'Life-threatening' Governor's Mansion portico now under repair
Willimore said that the portico hasn't collapsed since his original study is "actually a measure of how well that thing was put together. It wasn't as dangerous as we thought."
There also hasn't been any major earthquake activity.
"The whole thing is freestanding," Willimore said of the marble-columned portico. "It's really like a stack of cards. You get some violent ground motion, it will be knocked over."
That includes the concrete roof. Willimore said the concrete on the approximately 400-square-foot roof "turned out to be a lot thicker than we thought it was," weighing about 150 pounds per square foot or some 30 tons overall.
Mike Ambre, the division project manager for the portico, said the shaped concrete roof, between 9 inches and 17 inches thick, is being replaced with a steel deck that will be topped with foil-backed copper.
Willimore said the project is complex.
"It's amazing," he said. "All the things I've worked on, I've never worked on anything so complicated for being such a little space. (It's) just the way everything was put together."

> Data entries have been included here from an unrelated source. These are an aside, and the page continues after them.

-- ==== Sys2Proof/WellFormed.lean ====
section
/-! DEFINITION. Which commands can reach the block at all: operands that the widths of the interface rule out are
ill-formed. A refusal by a rule of the spec (a completion, a counter) is no ill-formedness. -/

namespace Sys2Proof

/-- An access to BAR0 (R391, R392): 64 MiB, and 8, 16, 32 or 64 bits wide. -/
def accessOk (addr width : Nat) : Bool :=
  decide (addr < 0x4000000) && (width = 8 || width = 16 || width = 32 || width = 64)

/-- The width alone, where the command names its register. -/
def widthOk (width : Nat) : Bool := width = 8 || width = 16 || width = 32 || width = 64

/-- A parameter block has at most 4,096 words (R416). -/
def HostCmd.ok (c : HostCmd) : Bool := decide (c.blk.length ≤ 4096)

/-- A transmit descriptor: one-step transport 0 to 2 (R382), offsets inside the image. -/
def TxDesc.ok (d : TxDesc) : Bool :=
  d.oneStep.all (fun o => decide (o.transport ≤ 2)) && decide (d.seg ≤ 16383)

/-- Header fields of a ring frame fit their bits (Table 19.2). -/
def RingFrame.ok (f : RingFrame) : Bool :=
  decide (f.type < 256) && decide (f.srcPos < 8) && decide (f.dstPos < 8) && decide (f.hops < 16) && decide (f.length < 65536)

/-- A memory request lies in a channel of at most 512 GB (R332). -/
def MemReq.ok (r : MemReq) : Bool := decide (r.line < 2 ^ 33)

/-- Filters of a port: 32 (R68). -/
def RxFrame.ok (f : RxFrame) : Bool := f.oldFilters.all (fun l => decide (l.length = 32))

/-- The command is well formed. -/
def Instr.wf : Instr → Bool
  | .registerWrite a w _ => accessOk a w
  | .rcRegisterRead a w _ => accessOk a w
  | .ethCfgWrite _ w _ | .ethGateCtlWrite _ w _ | .glzBankSwap w _ | .memChCtlReset _ w _ | .hsSizeWrite w _
  | .qCtlEnable _ w _ | .qCtlDisable _ w _ | .sqTail _ w _ | .cqHead _ w _ | .xqHead _ w _ | .nqHead w _
  | .lakeStateSave w _ | .lakeStateRestore w _ _ | .rngInsert w _ | .warmReset w _ | .supReset w _ | .portReset w _
  | .coldReset w _ | .secSvnCommit w _ | .engineDomainGate w _ | .engineDomainUngate w _ _ => widthOk w
  | .chanOpen c | .chanModify c | .chanClose c | .callBind c | .callUnbind c | .snapshot c | .statsRead c | .fecSet c
  | .ecSet c | .toneSet c | .toneGen c | .faxMode c | .timebaseConfigure c | .timebaseFreq c | .timebaseLoad c
  | .timebaseHostSample c | .timebaseStepAccept c | .replayStart c | .portCaptureStart c | .replayStop c
  | .portCaptureStop c | .captureExport c | .mirrorPair c | .failoverTake c | .engineRetire c | .engineRestore c
  | .imageStageSup c _ | .imageStagePack c _ | .imageActivateSup c | .imageActivatePack c | .serviceUnlockChallenge c
  | .serviceUnlockResponse c | .srtpKeySet c => c.ok
  | .stateWindowWrite o => decide (o < 0x8000000)
  | .frameReceive _ f => f.ok
  | .transmitDescriptor _ d => d.ok
  | .memoryRequest _ r => r.ok
  | .linkFrame _ f => f.ok
  | _ => true

end Sys2Proof
end

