/-- The fields of R473. -/
def mapRngR473 : List RegDesc :=
  [rngAutoTake, rngInsert, rngYieldOnDemand, rngSyncRate, rngMaxLag, rngHoldMax, rngCfgErr, rngBypass, rngState, rngUpState, rngPaired, rngPosOwn, rngPosUp, rngPosDown, rngHomeFirst, rngHomeCount, rngUpFirst, rngUpCount, rngUnprotected, rngStale] ++
  [rngSnapReq, rngSnapDone, rngSnapSkipped, rngPortLinkUp, rngPortLock, rngPortAdjPos, rngFramesTx, rngFramesRx, rngCrcErr, rngReplays, rngRetrains, rngCreditStall, rngSnapFree, rngSnapHeld, rngSnapTransit, rngSnapAvail, rngSnapOutstanding, rngDeltasTx, rngSuperseded, rngSuspects] ++
  [rngFenceAlive, rngAdoptions, rngAdoptedChannels, rngNotAdopted, rngSyncBytes]

/-! ### SEC_ (21_integrity_security.md, R505) -/

def secLifecycle : RegDesc := { addr := 0xE0000, lo := 0, width := 2, acc := .ro, rst := 1, kept := .all }
def secServiceAllow : RegDesc := { addr := 0xE0000, lo := 4, width := 1, acc := .ro, kept := .all }
def secSerial : RegDesc := { addr := 0xE0008, lo := 0, width := 64, acc := .ro, kept := .all }
def secKeyRevoked : RegDesc := { addr := 0xE0010, lo := 0, width := 8, acc := .ro, kept := .all }
def secSvnFusedSup : RegDesc := { addr := 0xE0018, lo := 0, width := 16, acc := .ro, kept := .all }
def secSvnFusedPack : RegDesc := { addr := 0xE0018, lo := 16, width := 16, acc := .ro, kept := .all }
def secSvnFloorSup : RegDesc := { addr := 0xE0020, lo := 0, width := 16, acc := .ro, kept := .all }
def secSvnFloorPack : RegDesc := { addr := 0xE0020, lo := 16, width := 16, acc := .ro, kept := .all }
def secSvnCommitSup : RegDesc := { addr := 0xE0028, lo := 0, width := 1, acc := .w1s, kept := .none }
def secSvnCommitPack : RegDesc := { addr := 0xE0028, lo := 1, width := 1, acc := .w1s, kept := .none }
def secCfgErr : RegDesc := { addr := 0xE0030, lo := 0, width := 1, acc := .w1c, kept := .none }
def secErasing : RegDesc := { addr := 0xE0030, lo := 1, width := 1, acc := .ro, kept := .all }
def secService : RegDesc := { addr := 0xE0030, lo := 2, width := 1, acc := .ro, kept := .all }
def secSigFail : RegDesc := { addr := 0xE0100, lo := 0, width := 64, acc := .ro, kept := .c }
def secUnlockFail : RegDesc := { addr := 0xE0108, lo := 0, width := 64, acc := .ro, kept := .c }
def secFabricParity : RegDesc := { addr := 0xE0110, lo := 0, width := 64, acc := .ro, kept := .c }
def secSramCe : RegDesc := { addr := 0xE0118, lo := 0, width := 64, acc := .ro, kept := .c }
def secSramUe : RegDesc := { addr := 0xE0120, lo := 0, width := 64, acc := .ro, kept := .c }
def secPktmemCe : RegDesc := { addr := 0xE0128, lo := 0, width := 64, acc := .ro, kept := .c }
def secPktmemUe : RegDesc := { addr := 0xE0130, lo := 0, width := 64, acc := .ro, kept := .c }
def secEventsCoalesced : RegDesc := { addr := 0xE0138, lo := 0, width := 64, acc := .ro, kept := .c }
def secPoisonOverflow : RegDesc := { addr := 0xE0140, lo := 0, width := 64, acc := .ro, kept := .c }

/-- The fields of R505. -/
def mapSecR505 : List RegDesc :=
  [secLifecycle, secServiceAllow, secSerial, secKeyRevoked, secSvnFusedSup, secSvnFusedPack, secSvnFloorSup, secSvnFloorPack, secSvnCommitSup, secSvnCommitPack, secCfgErr, secErasing, secService, secSigFail, secUnlockFail, secFabricParity, secSramCe, secSramUe, secPktmemCe, secPktmemUe] ++
  [secEventsCoalesced, secPoisonOverflow]

/-! ### PWR_ (22_power_package.md, R531) -/

def pwrEngOn : RegDesc := { addr := 0xF0000, lo := 0, width := 24, acc := .ro, rst := 0xFFFFFF, kept := .c }
def pwrEngGate : RegDesc := { addr := 0xF0008, lo := 0, width := 24, acc := .rw, kept := .c }
def pwrCfgErr : RegDesc := { addr := 0xF0010, lo := 0, width := 1, acc := .w1c, kept := .none }
def pwrAlert : RegDesc := { addr := 0xF0010, lo := 1, width := 1, acc := .ro, kept := .none }
def pwrSupplyFault : RegDesc := { addr := 0xF0010, lo := 8, width := 7, acc := .w1c, kept := .all }
def pwrTjWarn : RegDesc := { addr := 0xF0018, lo := 0, width := 8, acc := .rw, rst := 90, kept := .all, min := 60, max := 105 }
def pwrTjTrip : RegDesc := { addr := 0xF0018, lo := 8, width := 8, acc := .ro, rst := 105, kept := .all }
def pwrTjCrit : RegDesc := { addr := 0xF0018, lo := 16, width := 8, acc := .ro, rst := 110, kept := .all }
def pwrGrade : RegDesc := { addr := 0xF0018, lo := 24, width := 1, acc := .ro, kept := .all }
def pwrDomCause : RegDesc := { addr := 0xF0100, lo := 0, width := 3, n1 := 30, s1 := 0x8, acc := .ro, kept := .c }
def pwrTjNow : RegDesc := { addr := 0xF0200, lo := 0, width := 16, n1 := 30, s1 := 0x8, acc := .ro, rst := 0x8000, kept := .all }
def pwrTjMax : RegDesc := { addr := 0xF0200, lo := 16, width := 16, n1 := 30, s1 := 0x8, acc := .rc, rst := 0x8000, kept := .none }
def pwrTjMinutes : RegDesc := { addr := 0xF0300, lo := 0, width := 64, n1 := 8, s1 := 0x8, acc := .ro, kept := .all }
def pwrWarnEvents : RegDesc := { addr := 0xF0340, lo := 0, width := 64, acc := .ro, kept := .all }
def pwrTrips : RegDesc := { addr := 0xF0348, lo := 0, width := 64, acc := .ro, kept := .all }
def pwrOcTrips : RegDesc := { addr := 0xF0350, lo := 0, width := 64, acc := .ro, kept := .all }

/-- The fields of R531. -/
def mapPwrR531 : List RegDesc :=
  [pwrEngOn, pwrEngGate, pwrCfgErr, pwrAlert, pwrSupplyFault, pwrTjWarn, pwrTjTrip, pwrTjCrit, pwrGrade, pwrDomCause, pwrTjNow, pwrTjMax, pwrTjMinutes, pwrWarnEvents, pwrTrips, pwrOcTrips]

/-! ### The MSI-X table (16_host_interface.md, Table 16.2, R410), in the layout of PCI Express: PRESUMED (log 76) -/

def msixAddr : RegDesc := { addr := 0x100000, lo := 0, width := 64, n1 := 256, s1 := 0x10, acc := .rw, kept := .q }
def msixData : RegDesc := { addr := 0x100008, lo := 0, width := 32, n1 := 256, s1 := 0x10, acc := .rw, kept := .q }
def msixMask : RegDesc := { addr := 0x100008, lo := 32, width := 1, n1 := 256, s1 := 0x10, acc := .rw, rst := 1, kept := .q }
def msixPba : RegDesc := { addr := 0x101000, lo := 0, width := 64, n1 := 4, s1 := 0x8, acc := .ro, kept := .none }

/-- The fields of the MSI-X table and its pending bits. -/
def mapMsix : List RegDesc := [msixAddr, msixData, msixMask, msixPba]

/-- Every field of BAR0. -/
def regMap : List RegDesc :=
  mapEthR84 ++ mapEthR85 ++ mapFlwR115 ++ mapStpR138 ++ mapWldR155 ++ mapWodR183 ++ mapGlzR224 ++ mapMorR331 ++ mapMemR364 ++ mapTimR387 ++ mapSupR208 ++ mapSupR246 ++ mapSupR268 ++ mapSupR308 ++ mapSupR492 ++ mapMbxR415 ++ mapDbR415 ++ mapLakR449 ++ mapRngR473 ++ mapSecR505 ++ mapPwrR531 ++ mapMsix

end Sys2Proof.Machine
end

According to the utah.gov website, the computer model Willimore created to assess the mansion's structural weakness "revealed several surprises," including that the roof, walls and floors were not connected to each other or exterior masonry.
"The building was in poor seismic condition. In order to reduce earthquake risk, structural elements had to be strengthened and 'connected'" at the mansion originally built in 1902 for mining magnate and U.S. Sen. Thomas Kearns, according to the website.
The once-stately entrance to the mansion is now a construction site, with heavy steel beams temporarily replacing the 20-foot marble columns and the stately stairs removed so a new foundation can be poured.
The marble columns were removed to make it easier to drill holes through, allowing rebar to be inserted so they can finally be attached to the new roof and what will be a seismically sound foundation.
"It's been a little bit tricky. Each step of the project takes a little bit to get up and rolling," said Michael Hill of Paulsen Construction, the project superintendent. "We're tying everything together with rebar down to the ground."
Other improvements are more cosmetic. The intricately carved capitals that rested atop the marble columns and depicted images such as a lion have worn down enough to merit replacement.
Since the restoration after the 1993 fire, there has been other work done in addition to the carriage house project, including replacing the mansion roof in 1999. The portico project should be the last project for a while.
"When they get finished with this, it will look like it's supposed to look. It will be safe," Willimore said. "And people will be happy with it."